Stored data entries
section
variable (s : State) (x : TxQueue)
@[simp] theorem State.setTx_now : (s.setTx x).now = s.now := rfl
@[simp] theorem State.setTx_inReset : (s.setTx x).inReset = s.inReset := rfl
@[simp] theorem State.setTx_ctl : (s.setTx x).ctl = s.ctl := rfl
@[simp] theorem State.setTx_iso : (s.setTx x).iso = s.iso := rfl
@[simp] theorem State.setTx_scan : (s.setTx x).scan = s.scan := rfl
@[simp] theorem State.setTx_dec : (s.setTx x).dec = s.dec := rfl
@[simp] theorem State.setTx_calls : (s.setTx x).calls = s.calls := rfl
@[simp] theorem State.setTx_ldt : (s.setTx x).ldt = s.ldt := rfl
@[simp] theorem State.setTx_lko : (s.setTx x).lko = s.lko := rfl
@[simp] theorem State.setTx_link : (s.setTx x).link = s.link := rfl
@[simp] theorem State.setTx_tx : (s.setTx x).tx = x := rfl
@[simp] theorem State.setTx_view : (s.setTx x).view = s.view := rfl
@[simp] theorem State.setTx_hunt : (s.setTx x).hunt = s.hunt := rfl
@[simp] theorem State.setTx_sup : (s.setTx x).sup = s.sup := rfl
@[simp] theorem State.setTx_senders : (s.setTx x).senders = s.senders := rfl
@[simp] theorem State.setTx_arb : (s.setTx x).arb = s.arb := rfl
@[simp] theorem State.setTx_freeIndex : (s.setTx x).freeIndex = s.freeIndex := rfl
@[simp] theorem State.setTx_wire : (s.setTx x).wire = s.wire := rfl
@[simp] theorem State.setTx_pending : (s.setTx x).pending = s.pending := rfl
@[simp] theorem State.setTx_reads :
    (s.setTx x).scanLine = s.scanLine ∧ (s.setTx x).decoder = s.decoder ∧ (s.setTx x).call = s.call ∧ (s.setTx
      x).sender = s.sender ∧ (s.setTx x).entry = s.entry ∧ (s.setTx x).peer = s.peer ∧ (s.setTx x).session =
      s.session ∧ (s.setTx x).input = s.input ∧ (s.setTx x).scanTime = s.scanTime ∧ (s.setTx x).n = s.n ∧ (s.setTx
      x).slot = s.slot ∧ (s.setTx x).running = s.running := by
  refine ⟨rfl, rfl, rfl, rfl, rfl, rfl, rfl, rfl, rfl, rfl, rfl, rfl⟩
end

section
variable (s : State) (x : HuntUnit)
@[simp] theorem State.setHunt_now : (s.setHunt x).now = s.now := rfl
@[simp] theorem State.setHunt_inReset : (s.setHunt x).inReset = s.inReset := rfl
@[simp] theorem State.setHunt_ctl : (s.setHunt x).ctl = s.ctl := rfl
@[simp] theorem State.setHunt_iso : (s.setHunt x).iso = s.iso := rfl
@[simp] theorem State.setHunt_scan : (s.setHunt x).scan = s.scan := rfl
@[simp] theorem State.setHunt_dec : (s.setHunt x).dec = s.dec := rfl
@[simp] theorem State.setHunt_calls : (s.setHunt x).calls = s.calls := rfl
@[simp] theorem State.setHunt_ldt : (s.setHunt x).ldt = s.ldt := rfl
@[simp] theorem State.setHunt_lko : (s.setHunt x).lko = s.lko := rfl
@[simp] theorem State.setHunt_link : (s.setHunt x).link = s.link := rfl
@[simp] theorem State.setHunt_tx : (s.setHunt x).tx = s.tx := rfl
@[simp] theorem State.setHunt_view : (s.setHunt x).view = s.view := rfl
@[simp] theorem State.setHunt_hunt : (s.setHunt x).hunt = x := rfl
@[simp] theorem State.setHunt_sup : (s.setHunt x).sup = s.sup := rfl
@[simp] theorem State.setHunt_senders : (s.setHunt x).senders = s.senders := rfl
@[simp] theorem State.setHunt_arb : (s.setHunt x).arb = s.arb := rfl
@[simp] theorem State.setHunt_freeIndex : (s.setHunt x).freeIndex = s.freeIndex := rfl
@[simp] theorem State.setHunt_wire : (s.setHunt x).wire = s.wire := rfl
@[simp] theorem State.setHunt_pending : (s.setHunt x).pending = s.pending := rfl
@[simp] theorem State.setHunt_reads :
    (s.setHunt x).scanLine = s.scanLine ∧ (s.setHunt x).decoder = s.decoder ∧ (s.setHunt x).call = s.call ∧
      (s.setHunt x).sender = s.sender ∧ (s.setHunt x).entry = s.entry ∧ (s.setHunt x).peer = s.peer ∧ (s.setHunt
      x).session = s.session ∧ (s.setHunt x).input = s.input ∧ (s.setHunt x).scanTime = s.scanTime ∧ (s.setHunt
      x).n = s.n ∧ (s.setHunt x).slot = s.slot ∧ (s.setHunt x).running = s.running := by
  refine ⟨rfl, rfl, rfl, rfl, rfl, rfl, rfl, rfl, rfl, rfl, rfl, rfl⟩
end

[What is expected] Could you write out, exactly as they stand, only the lines above that begin at the line with "(s.setTx x).view = s.view := rfl" and stop after the line with "x).hunt = x := rfl"?

[Response box]
@[simp] theorem State.setTx_view : (s.setTx x).view = s.view := rfl
@[simp] theorem State.setTx_hunt : (s.setTx x).hunt = s.hunt := rfl
@[simp] theorem State.setTx_sup : (s.setTx x).sup = s.sup := rfl
@[simp] theorem State.setTx_senders : (s.setTx x).senders = s.senders := rfl
@[simp] theorem State.setTx_arb : (s.setTx x).arb = s.arb := rfl
@[simp] theorem State.setTx_freeIndex : (s.setTx x).freeIndex = s.freeIndex := rfl
@[simp] theorem State.setTx_wire : (s.setTx x).wire = s.wire := rfl
@[simp] theorem State.setTx_pending : (s.setTx x).pending = s.pending := rfl
@[simp] theorem State.setTx_reads :
    (s.setTx x).scanLine = s.scanLine ∧ (s.setTx x).decoder = s.decoder ∧ (s.setTx x).call = s.call ∧ (s.setTx
      x).sender = s.sender ∧ (s.setTx x).entry = s.entry ∧ (s.setTx x).peer = s.peer ∧ (s.setTx x).session =
      s.session ∧ (s.setTx x).input = s.input ∧ (s.setTx x).scanTime = s.scanTime ∧ (s.setTx x).n = s.n ∧ (s.setTx
      x).slot = s.slot ∧ (s.setTx x).running = s.running := by
  refine ⟨rfl, rfl, rfl, rfl, rfl, rfl, rfl, rfl, rfl, rfl, rfl, rfl⟩
end

section
variable (s : State) (x : HuntUnit)
@[simp] theorem State.setHunt_now : (s.setHunt x).now = s.now := rfl
@[simp] theorem State.setHunt_inReset : (s.setHunt x).inReset = s.inReset := rfl
@[simp] theorem State.setHunt_ctl : (s.setHunt x).ctl = s.ctl := rfl
@[simp] theorem State.setHunt_iso : (s.setHunt x).iso = s.iso := rfl
@[simp] theorem State.setHunt_scan : (s.setHunt x).scan = s.scan := rfl
@[simp] theorem State.setHunt_dec : (s.setHunt x).dec = s.dec := rfl
@[simp] theorem State.setHunt_calls : (s.setHunt x).calls = s.calls := rfl
@[simp] theorem State.setHunt_ldt : (s.setHunt x).ldt = s.ldt := rfl
@[simp] theorem State.setHunt_lko : (s.setHunt x).lko = s.lko := rfl
@[simp] theorem State.setHunt_link : (s.setHunt x).link = s.link := rfl
@[simp] theorem State.setHunt_tx : (s.setHunt x).tx = s.tx := rfl
@[simp] theorem State.setHunt_view : (s.setHunt x).view = s.view := rfl
@[simp] theorem State.setHunt_hunt : (s.setHunt x).hunt = x := rfl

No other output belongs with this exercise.